[Stored items]
----

theorem badFlit_keeps (a1 a2 s) : Keeps 0x220000 s (badFlit a1 a2 s) := by
  unfold badFlit
  try dsimp only
  repeat'
    first
    | with_reducible exact Keeps.refl _ _
    | with_reducible refine Keeps.ite ?_ ?_
    | with_reducible refine (toGoBack_keeps ..).step ?_
    | with_reducible refine (emit_keeps ..).step ?_
    | with_reducible refine (setLink_keeps ..).step ?_

theorem seqFlit_keeps (a1 a2 s) : Keeps 0x13ABF86 s (seqFlit a1 a2 s) := by
  unfold seqFlit
  try dsimp only
  repeat'
    first
    | with_reducible exact Keeps.refl _ _
    | with_reducible refine Keeps.ite ?_ ?_
    | with_reducible refine (toGoBack_keeps ..).step ?_
    | with_reducible refine (linkRetrain_keeps ..).step ?_
    | with_reducible refine (setLink_keeps ..).step ?_
    | with_reducible refine (linkCount_keeps ..).step ?_
    | with_reducible refine (aheadFlit_keeps ..).step ?_

theorem goBackFrom_keeps (a1 a2 s) : Keeps 0x13ABF86 s (goBackFrom a1 a2 s) := by
  unfold goBackFrom
  try dsimp only
  repeat'
    first
    | with_reducible exact Keeps.refl _ _
    | with_reducible refine Keeps.ite ?_ ?_
    | with_reducible refine (emit_keeps ..).step ?_
    | with_reducible refine (linkRetrain_keeps ..).step ?_
    | with_reducible refine (setLink_keeps ..).step ?_
    | with_reducible refine (linkCount_keeps ..).step ?_

theorem serveReplay_keeps (a1 a2 a3 s) : Keeps 0x13ABF86 s (serveReplay a1 a2 a3 s) := by
  unfold serveReplay
  try dsimp only
  repeat'
    first
    | with_reducible exact Keeps.refl _ _
    | with_reducible refine Keeps.ite ?_ ?_
    | with_reducible refine (emit_keeps ..).step ?_
    | with_reducible refine (goBackFrom_keeps ..).step ?_
    | with_reducible refine (setLink_keeps ..).step ?_
    | with_reducible refine (linkCount_keeps ..).step ?_

theorem execFlitPosition_keeps (a1 a2 a3 a4 a5 a6 a7 a8 a9 s) : RKeeps 0x13ABF86 s (execFlitPosition a1 a2 a3 a4 a5 a6 a7 a8 a9 s) := by
  unfold execFlitPosition
  try dsimp only
  repeat'
    first
    | with_reducible exact Keeps.refl _ _
    | with_reducible refine Keeps.ite ?_ ?_
    | with_reducible refine RKeeps.next ?_
    | with_reducible refine RKeeps.ite ?_ ?_
    | with_reducible refine (serveReplay_keeps ..).step ?_
    | with_reducible refine (sendParked_keeps ..).step ?_
    | with_reducible refine (badFlit_keeps ..).step ?_
    | with_reducible refine (linkDown_keeps ..).step ?_
    | with_reducible refine (seqFlit_keeps ..).step ?_
    | with_reducible refine (setLink_keeps ..).step ?_
    | with_reducible refine (linkCount_keeps ..).step ?_
    | split

theorem execHoldingTimeout_keeps (a1 s) : RKeeps 0x220091 s (execHoldingTimeout a1 s) := by
  unfold execHoldingTimeout
  try dsimp only
  repeat'
    first
    | with_reducible exact Keeps.refl _ _
    | with_reducible refine Keeps.ite ?_ ?_
    | with_reducible refine RKeeps.next ?_
    | with_reducible refine RKeeps.ite ?_ ?_
    | with_reducible refine (toGoBack_keeps ..).step ?_
    | with_reducible refine (elapse_keeps ..).step ?_

theorem execGoBackResendTimeout_keeps (a1 s) : RKeeps 0x220091 s (execGoBackResendTimeout a1 s) := by
  unfold execGoBackResendTimeout
  try dsimp only
  repeat'
    first
    | with_reducible exact Keeps.refl _ _
    | with_reducible refine Keeps.ite ?_ ?_
    | with_reducible refine RKeeps.next ?_
    | with_reducible refine RKeeps.ite ?_ ?_
    | with_reducible refine (emit_keeps ..).step ?_
    | with_reducible refine (elapse_keeps ..).step ?_
    | with_reducible refine (setLink_keeps ..).step ?_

----

A bare number is required: the count of lines above with the string "execGoBackResendTimeout".

__Output of the exercise__
2